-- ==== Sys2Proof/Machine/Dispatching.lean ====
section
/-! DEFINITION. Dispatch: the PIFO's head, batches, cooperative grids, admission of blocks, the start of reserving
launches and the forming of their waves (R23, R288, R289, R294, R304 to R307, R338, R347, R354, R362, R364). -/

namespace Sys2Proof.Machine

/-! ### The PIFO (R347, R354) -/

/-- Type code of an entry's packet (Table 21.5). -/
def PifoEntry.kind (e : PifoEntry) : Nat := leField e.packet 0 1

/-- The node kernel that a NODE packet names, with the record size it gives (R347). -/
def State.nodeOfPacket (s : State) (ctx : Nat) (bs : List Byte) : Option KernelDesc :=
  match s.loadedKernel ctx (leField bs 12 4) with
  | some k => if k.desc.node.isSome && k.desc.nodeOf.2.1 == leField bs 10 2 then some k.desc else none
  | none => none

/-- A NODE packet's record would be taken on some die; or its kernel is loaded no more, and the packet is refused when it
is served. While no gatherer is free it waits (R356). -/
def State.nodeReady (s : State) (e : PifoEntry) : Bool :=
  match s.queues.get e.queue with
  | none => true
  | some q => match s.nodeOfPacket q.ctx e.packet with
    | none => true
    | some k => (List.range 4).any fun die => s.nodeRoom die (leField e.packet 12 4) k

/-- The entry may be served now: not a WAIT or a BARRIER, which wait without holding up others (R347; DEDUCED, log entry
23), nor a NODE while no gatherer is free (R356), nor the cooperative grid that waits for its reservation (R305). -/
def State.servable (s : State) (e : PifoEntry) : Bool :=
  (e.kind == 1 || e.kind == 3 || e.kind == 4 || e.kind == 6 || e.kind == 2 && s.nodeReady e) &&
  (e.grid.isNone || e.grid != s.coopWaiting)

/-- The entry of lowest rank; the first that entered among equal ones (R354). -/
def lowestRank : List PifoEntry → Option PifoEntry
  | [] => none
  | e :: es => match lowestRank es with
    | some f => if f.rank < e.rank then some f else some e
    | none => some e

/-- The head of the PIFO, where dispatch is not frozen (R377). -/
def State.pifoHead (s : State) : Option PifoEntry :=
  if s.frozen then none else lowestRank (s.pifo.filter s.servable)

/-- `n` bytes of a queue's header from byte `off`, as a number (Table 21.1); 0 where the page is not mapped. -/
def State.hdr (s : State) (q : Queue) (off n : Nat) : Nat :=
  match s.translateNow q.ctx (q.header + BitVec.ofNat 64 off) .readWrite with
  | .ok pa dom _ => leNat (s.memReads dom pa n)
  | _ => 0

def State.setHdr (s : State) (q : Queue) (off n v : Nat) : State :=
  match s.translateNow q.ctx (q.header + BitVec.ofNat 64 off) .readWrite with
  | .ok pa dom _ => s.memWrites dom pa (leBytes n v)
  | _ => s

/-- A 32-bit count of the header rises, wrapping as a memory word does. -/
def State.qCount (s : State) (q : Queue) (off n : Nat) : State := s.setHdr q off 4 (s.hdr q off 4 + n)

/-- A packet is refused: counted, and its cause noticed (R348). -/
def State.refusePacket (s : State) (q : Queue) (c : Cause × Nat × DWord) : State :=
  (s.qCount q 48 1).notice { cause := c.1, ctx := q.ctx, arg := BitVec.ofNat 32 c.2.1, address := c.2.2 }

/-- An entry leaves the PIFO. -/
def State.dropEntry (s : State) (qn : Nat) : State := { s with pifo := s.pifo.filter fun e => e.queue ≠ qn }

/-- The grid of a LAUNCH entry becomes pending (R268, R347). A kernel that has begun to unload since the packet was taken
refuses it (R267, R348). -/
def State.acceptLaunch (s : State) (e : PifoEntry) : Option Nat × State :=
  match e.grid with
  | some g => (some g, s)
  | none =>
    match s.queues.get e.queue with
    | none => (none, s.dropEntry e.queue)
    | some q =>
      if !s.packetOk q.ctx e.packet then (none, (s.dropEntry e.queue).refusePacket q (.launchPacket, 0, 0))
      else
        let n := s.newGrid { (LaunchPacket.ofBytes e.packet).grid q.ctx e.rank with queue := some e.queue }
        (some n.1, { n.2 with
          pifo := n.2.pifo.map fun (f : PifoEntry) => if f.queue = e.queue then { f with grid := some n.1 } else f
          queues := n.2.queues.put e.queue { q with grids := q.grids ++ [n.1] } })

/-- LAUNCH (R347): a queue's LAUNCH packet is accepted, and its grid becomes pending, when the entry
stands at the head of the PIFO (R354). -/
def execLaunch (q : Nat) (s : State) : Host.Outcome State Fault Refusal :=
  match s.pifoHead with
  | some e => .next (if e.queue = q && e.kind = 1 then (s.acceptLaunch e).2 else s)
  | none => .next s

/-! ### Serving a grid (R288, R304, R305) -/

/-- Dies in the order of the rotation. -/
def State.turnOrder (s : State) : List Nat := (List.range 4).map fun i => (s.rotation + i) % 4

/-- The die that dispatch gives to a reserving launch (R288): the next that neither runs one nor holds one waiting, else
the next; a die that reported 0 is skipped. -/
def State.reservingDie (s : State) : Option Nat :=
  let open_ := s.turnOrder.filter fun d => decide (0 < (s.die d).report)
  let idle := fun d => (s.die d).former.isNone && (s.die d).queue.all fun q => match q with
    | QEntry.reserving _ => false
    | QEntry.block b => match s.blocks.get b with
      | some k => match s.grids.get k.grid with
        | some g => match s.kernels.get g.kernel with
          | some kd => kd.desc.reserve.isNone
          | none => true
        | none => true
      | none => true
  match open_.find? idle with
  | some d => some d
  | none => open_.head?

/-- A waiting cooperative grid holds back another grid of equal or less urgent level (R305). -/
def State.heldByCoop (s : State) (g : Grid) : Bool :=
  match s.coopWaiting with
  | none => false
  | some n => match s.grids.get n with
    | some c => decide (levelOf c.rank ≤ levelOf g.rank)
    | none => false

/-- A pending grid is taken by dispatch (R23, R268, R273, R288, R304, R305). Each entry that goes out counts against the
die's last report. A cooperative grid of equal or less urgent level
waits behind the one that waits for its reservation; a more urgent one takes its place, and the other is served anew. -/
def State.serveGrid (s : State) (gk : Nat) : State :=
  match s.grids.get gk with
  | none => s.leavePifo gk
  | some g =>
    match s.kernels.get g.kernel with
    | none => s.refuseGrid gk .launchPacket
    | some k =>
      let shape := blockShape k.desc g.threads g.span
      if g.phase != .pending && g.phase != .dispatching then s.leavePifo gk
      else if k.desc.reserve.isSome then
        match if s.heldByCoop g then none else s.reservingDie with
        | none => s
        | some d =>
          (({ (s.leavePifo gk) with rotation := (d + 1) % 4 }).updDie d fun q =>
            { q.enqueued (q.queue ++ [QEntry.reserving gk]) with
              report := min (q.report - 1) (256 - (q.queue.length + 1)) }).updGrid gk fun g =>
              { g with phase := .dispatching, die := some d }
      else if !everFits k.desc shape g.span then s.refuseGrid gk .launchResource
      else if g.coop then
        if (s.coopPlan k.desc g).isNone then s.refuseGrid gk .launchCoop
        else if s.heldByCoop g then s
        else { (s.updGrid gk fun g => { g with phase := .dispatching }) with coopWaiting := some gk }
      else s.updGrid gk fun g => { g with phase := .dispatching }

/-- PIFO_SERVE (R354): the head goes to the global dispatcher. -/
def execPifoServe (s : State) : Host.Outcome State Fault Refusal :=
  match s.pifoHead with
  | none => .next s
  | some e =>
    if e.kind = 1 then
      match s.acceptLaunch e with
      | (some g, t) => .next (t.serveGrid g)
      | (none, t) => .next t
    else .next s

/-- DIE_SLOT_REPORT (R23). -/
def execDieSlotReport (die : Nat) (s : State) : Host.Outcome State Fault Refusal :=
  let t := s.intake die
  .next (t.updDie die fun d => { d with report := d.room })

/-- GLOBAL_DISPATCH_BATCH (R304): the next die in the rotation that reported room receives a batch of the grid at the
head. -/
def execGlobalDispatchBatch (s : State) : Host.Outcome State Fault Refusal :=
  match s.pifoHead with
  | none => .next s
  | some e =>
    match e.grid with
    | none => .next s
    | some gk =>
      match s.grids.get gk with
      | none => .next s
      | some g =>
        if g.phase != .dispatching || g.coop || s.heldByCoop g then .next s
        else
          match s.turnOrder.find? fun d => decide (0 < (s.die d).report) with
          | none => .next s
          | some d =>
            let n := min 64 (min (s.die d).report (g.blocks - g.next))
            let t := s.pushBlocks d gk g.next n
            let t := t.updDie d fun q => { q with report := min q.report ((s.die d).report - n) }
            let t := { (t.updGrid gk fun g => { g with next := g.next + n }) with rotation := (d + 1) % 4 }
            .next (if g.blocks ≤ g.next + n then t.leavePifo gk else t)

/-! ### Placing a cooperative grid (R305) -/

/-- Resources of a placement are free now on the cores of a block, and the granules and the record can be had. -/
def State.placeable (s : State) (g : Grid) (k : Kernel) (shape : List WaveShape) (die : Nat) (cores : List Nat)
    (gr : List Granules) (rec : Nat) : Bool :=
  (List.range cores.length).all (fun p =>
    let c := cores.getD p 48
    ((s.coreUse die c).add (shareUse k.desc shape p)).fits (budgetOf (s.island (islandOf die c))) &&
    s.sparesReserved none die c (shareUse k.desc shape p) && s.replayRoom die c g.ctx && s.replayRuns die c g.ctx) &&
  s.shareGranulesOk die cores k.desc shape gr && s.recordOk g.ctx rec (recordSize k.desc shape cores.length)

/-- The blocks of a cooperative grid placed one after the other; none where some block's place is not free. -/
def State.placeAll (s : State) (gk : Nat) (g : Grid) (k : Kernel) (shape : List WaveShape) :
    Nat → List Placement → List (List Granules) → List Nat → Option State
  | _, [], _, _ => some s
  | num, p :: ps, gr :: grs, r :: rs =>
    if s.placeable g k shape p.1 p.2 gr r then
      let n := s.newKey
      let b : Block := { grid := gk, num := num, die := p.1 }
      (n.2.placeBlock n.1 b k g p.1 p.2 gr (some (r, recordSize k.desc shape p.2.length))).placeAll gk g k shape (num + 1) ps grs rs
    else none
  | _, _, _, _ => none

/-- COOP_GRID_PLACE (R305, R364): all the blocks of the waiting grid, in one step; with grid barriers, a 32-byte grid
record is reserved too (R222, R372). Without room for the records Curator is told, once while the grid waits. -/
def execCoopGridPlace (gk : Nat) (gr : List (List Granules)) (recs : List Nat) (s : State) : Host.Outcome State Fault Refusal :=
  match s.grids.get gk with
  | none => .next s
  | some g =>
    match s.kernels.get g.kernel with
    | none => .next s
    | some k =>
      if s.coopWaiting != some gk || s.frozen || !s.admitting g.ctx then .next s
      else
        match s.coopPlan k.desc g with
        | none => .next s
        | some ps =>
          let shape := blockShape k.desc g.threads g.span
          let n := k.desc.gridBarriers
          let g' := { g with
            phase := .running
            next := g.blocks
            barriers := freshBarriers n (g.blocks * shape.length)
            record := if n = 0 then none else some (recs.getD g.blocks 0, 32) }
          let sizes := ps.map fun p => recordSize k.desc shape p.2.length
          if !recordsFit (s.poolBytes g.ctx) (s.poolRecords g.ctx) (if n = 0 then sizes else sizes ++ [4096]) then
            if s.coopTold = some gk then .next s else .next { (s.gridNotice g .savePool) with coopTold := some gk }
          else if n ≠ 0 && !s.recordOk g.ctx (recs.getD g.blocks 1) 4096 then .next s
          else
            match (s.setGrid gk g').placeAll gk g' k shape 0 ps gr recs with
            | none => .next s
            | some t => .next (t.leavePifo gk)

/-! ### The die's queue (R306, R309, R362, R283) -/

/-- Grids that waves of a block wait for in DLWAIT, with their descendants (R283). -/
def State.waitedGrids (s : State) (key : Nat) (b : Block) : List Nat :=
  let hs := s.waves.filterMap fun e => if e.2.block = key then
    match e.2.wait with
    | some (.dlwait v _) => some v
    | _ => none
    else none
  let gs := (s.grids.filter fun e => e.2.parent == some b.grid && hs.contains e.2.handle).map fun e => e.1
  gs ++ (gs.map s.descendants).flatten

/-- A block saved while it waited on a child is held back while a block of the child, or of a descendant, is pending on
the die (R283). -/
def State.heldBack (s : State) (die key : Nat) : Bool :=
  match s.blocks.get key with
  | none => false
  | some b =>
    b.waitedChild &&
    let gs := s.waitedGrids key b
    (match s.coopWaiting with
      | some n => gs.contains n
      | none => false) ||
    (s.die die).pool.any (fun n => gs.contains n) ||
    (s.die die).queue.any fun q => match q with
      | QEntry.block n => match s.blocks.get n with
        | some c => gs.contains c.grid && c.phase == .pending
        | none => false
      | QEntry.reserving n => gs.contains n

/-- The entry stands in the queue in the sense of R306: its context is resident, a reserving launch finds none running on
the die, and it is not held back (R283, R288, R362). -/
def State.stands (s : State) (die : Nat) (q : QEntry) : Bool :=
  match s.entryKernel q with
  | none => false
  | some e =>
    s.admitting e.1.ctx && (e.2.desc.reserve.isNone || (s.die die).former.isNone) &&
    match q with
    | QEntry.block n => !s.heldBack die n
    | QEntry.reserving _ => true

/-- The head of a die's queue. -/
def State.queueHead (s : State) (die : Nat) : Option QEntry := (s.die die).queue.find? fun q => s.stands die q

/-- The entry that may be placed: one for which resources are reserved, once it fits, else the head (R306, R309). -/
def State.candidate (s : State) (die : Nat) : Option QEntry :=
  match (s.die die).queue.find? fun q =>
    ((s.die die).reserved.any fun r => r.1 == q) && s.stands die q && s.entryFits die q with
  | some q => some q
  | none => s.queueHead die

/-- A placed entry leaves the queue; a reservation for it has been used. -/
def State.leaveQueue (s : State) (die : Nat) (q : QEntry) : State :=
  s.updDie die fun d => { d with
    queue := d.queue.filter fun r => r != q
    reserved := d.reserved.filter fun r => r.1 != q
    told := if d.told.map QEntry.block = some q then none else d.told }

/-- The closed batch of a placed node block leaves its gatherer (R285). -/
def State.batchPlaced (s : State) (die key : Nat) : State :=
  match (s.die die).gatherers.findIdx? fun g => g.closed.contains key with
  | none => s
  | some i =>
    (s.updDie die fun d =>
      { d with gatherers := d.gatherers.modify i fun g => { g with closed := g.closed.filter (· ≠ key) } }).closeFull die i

...

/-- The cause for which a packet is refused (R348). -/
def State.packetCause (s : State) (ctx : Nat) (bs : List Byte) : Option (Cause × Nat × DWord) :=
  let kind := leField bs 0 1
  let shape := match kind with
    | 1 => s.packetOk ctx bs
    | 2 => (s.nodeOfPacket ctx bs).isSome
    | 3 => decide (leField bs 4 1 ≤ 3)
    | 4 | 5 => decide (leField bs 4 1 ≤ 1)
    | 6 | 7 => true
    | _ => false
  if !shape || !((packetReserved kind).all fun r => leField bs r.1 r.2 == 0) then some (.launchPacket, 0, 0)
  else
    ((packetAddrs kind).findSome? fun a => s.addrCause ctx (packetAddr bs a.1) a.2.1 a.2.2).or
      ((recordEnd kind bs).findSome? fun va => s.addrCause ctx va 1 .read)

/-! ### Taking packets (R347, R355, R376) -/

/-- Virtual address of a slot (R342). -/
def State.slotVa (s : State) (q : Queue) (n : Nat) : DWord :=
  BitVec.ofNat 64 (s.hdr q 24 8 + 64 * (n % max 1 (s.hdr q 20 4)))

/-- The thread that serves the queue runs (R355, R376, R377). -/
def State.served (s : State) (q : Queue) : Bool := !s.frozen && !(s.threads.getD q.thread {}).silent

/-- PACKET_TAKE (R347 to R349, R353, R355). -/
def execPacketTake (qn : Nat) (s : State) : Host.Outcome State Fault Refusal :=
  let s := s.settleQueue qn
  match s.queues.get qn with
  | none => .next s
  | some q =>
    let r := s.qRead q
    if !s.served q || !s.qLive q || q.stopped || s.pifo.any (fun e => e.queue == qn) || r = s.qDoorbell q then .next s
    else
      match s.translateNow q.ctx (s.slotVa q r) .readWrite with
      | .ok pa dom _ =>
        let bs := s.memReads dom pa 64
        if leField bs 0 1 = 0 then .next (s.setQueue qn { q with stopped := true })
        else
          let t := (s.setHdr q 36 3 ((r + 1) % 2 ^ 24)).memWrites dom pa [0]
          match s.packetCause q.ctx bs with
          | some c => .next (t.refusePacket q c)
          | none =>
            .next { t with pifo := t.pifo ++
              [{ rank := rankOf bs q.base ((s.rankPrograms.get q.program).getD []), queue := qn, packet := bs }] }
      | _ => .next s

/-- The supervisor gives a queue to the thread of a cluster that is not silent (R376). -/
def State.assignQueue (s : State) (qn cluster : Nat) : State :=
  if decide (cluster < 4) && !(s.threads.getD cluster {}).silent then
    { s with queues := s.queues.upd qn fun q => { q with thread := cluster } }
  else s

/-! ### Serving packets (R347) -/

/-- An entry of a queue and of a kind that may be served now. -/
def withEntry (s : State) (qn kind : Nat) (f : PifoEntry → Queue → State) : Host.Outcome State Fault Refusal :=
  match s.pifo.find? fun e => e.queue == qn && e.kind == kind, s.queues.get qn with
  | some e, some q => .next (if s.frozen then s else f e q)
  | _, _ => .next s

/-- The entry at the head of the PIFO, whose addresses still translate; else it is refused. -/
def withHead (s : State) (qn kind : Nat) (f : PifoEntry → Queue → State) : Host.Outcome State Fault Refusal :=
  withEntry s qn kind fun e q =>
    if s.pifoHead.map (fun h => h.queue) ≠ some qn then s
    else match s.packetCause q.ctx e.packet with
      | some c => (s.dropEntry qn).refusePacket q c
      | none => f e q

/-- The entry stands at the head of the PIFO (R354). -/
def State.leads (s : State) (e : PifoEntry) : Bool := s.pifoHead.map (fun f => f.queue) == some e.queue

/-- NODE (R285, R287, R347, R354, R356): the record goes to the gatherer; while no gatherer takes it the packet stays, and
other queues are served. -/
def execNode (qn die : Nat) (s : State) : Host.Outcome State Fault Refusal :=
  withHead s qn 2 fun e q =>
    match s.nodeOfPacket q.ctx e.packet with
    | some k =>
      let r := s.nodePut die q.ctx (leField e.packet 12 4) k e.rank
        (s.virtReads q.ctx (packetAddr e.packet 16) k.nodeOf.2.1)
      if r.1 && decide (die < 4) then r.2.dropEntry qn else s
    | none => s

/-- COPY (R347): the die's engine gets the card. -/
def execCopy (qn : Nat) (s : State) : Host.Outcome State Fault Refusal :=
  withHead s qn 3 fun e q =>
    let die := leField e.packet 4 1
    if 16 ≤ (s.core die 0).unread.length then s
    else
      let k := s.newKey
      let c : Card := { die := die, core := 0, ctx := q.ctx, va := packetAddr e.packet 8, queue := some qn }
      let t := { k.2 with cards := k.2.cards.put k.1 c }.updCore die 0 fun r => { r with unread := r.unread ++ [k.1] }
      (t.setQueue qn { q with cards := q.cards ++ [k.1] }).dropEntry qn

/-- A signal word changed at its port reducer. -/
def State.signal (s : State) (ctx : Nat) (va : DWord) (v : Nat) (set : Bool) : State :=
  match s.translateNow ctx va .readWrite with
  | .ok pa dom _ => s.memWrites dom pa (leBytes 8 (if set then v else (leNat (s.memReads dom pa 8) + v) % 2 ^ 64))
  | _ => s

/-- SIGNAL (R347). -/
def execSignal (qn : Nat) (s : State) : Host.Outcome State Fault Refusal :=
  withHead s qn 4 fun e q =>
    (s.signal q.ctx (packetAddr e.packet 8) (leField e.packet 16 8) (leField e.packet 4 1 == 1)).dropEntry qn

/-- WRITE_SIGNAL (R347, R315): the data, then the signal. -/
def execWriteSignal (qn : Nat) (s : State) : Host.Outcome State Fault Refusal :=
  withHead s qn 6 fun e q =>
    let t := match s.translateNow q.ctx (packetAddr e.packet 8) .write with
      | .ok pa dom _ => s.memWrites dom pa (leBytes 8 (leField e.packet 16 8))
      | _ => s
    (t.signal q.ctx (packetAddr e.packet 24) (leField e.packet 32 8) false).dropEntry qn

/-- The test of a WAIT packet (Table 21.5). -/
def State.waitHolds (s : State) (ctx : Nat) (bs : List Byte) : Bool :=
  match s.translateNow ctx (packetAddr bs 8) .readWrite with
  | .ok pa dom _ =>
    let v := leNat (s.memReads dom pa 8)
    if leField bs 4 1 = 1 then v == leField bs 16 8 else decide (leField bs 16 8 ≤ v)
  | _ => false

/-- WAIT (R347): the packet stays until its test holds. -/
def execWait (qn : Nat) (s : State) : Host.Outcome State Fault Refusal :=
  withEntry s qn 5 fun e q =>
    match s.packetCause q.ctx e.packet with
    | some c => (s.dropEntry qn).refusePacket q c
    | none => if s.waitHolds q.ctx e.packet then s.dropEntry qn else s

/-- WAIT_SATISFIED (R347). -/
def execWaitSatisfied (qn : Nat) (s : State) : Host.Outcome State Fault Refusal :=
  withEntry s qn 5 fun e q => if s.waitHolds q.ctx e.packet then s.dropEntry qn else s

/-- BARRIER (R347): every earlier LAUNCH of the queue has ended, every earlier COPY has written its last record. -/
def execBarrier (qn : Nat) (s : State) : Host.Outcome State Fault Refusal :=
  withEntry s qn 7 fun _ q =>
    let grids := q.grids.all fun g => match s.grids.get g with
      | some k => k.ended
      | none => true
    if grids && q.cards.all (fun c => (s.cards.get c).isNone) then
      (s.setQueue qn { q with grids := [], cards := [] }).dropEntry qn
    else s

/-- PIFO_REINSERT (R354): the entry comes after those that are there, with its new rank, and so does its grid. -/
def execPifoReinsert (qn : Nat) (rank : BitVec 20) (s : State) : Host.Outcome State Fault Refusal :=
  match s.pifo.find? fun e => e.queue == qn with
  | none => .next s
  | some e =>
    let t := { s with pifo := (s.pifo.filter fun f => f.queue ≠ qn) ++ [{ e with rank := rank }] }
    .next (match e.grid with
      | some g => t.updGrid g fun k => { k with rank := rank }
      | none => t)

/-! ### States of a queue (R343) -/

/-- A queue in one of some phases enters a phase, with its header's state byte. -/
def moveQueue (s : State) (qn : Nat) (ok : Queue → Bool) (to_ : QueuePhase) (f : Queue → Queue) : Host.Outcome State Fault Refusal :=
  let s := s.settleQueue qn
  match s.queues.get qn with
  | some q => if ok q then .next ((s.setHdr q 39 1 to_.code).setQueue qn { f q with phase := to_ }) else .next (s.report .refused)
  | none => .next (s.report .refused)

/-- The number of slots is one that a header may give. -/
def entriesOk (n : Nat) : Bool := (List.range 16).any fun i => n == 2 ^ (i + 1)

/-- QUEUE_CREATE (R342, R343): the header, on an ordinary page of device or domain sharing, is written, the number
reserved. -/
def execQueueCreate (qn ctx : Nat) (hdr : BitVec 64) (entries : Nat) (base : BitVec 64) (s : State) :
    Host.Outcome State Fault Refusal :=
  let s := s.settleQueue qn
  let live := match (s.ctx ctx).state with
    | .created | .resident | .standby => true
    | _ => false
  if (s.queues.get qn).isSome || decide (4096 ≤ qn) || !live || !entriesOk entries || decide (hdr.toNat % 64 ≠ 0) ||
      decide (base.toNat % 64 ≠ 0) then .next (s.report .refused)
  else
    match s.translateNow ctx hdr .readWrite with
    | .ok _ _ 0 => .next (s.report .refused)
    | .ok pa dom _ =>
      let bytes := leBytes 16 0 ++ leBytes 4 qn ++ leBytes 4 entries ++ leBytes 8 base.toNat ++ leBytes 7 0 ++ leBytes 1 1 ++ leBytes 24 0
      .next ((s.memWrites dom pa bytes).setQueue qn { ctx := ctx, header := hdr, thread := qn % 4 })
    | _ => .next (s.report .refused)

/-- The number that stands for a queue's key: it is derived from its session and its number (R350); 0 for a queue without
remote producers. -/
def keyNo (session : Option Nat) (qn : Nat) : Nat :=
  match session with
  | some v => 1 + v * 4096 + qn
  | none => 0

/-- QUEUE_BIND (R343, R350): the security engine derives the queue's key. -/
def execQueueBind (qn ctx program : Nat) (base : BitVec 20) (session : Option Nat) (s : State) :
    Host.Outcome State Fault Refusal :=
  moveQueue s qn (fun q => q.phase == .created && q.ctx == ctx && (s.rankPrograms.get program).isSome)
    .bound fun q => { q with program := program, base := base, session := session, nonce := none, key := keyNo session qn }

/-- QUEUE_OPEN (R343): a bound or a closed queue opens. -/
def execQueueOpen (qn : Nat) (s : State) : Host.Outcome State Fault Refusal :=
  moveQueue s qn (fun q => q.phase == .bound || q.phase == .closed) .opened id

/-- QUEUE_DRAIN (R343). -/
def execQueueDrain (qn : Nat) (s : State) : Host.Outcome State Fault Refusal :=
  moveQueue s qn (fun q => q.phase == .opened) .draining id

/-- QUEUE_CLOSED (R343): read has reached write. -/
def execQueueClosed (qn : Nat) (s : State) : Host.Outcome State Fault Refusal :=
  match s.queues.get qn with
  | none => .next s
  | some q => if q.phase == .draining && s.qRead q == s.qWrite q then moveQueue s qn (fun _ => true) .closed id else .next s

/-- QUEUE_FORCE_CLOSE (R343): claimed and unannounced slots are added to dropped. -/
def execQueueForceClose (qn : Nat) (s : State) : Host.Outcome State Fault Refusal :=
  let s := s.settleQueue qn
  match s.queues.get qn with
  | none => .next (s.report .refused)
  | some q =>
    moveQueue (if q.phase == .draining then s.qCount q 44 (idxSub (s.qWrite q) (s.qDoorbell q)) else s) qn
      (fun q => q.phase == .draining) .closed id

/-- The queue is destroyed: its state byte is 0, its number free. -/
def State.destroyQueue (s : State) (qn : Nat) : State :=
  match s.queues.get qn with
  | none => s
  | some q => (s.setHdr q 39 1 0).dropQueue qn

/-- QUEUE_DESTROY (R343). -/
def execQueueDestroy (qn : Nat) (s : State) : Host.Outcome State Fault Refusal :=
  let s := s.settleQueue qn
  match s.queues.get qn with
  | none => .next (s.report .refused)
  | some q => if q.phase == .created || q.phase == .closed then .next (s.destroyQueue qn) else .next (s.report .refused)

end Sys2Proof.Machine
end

EXERCISE:
Look above for the line holding "noticed (R348). -/" and the line holding "the rotation. -/", then output exactly those two lines and every line between them, nothing more.

FINISHED TASK:
/-- A packet is refused: counted, and its cause noticed (R348). -/
def State.refusePacket (s : State) (q : Queue) (c : Cause × Nat × DWord) : State :=
  (s.qCount q 48 1).notice { cause := c.1, ctx := q.ctx, arg := BitVec.ofNat 32 c.2.1, address := c.2.2 }

/-- An entry leaves the PIFO. -/
def State.dropEntry (s : State) (qn : Nat) : State := { s with pifo := s.pifo.filter fun e => e.queue ≠ qn }

/-- The grid of a LAUNCH entry becomes pending (R268, R347). A kernel that has begun to unload since the packet was taken
refuses it (R267, R348). -/
def State.acceptLaunch (s : State) (e : PifoEntry) : Option Nat × State :=
  match e.grid with
  | some g => (some g, s)
  | none =>
    match s.queues.get e.queue with
    | none => (none, s.dropEntry e.queue)
    | some q =>
      if !s.packetOk q.ctx e.packet then (none, (s.dropEntry e.queue).refusePacket q (.launchPacket, 0, 0))
      else
        let n := s.newGrid { (LaunchPacket.ofBytes e.packet).grid q.ctx e.rank with queue := some e.queue }
        (some n.1, { n.2 with
          pifo := n.2.pifo.map fun (f : PifoEntry) => if f.queue = e.queue then { f with grid := some n.1 } else f
          queues := n.2.queues.put e.queue { q with grids := q.grids ++ [n.1] } })

/-- LAUNCH (R347): a queue's LAUNCH packet is accepted, and its grid becomes pending, when the entry
stands at the head of the PIFO (R354). -/
def execLaunch (q : Nat) (s : State) : Host.Outcome State Fault Refusal :=
  match s.pifoHead with
  | some e => .next (if e.queue = q && e.kind = 1 then (s.acceptLaunch e).2 else s)
  | none => .next s

/-! ### Serving a grid (R288, R304, R305) -/

/-- Dies in the order of the rotation. -/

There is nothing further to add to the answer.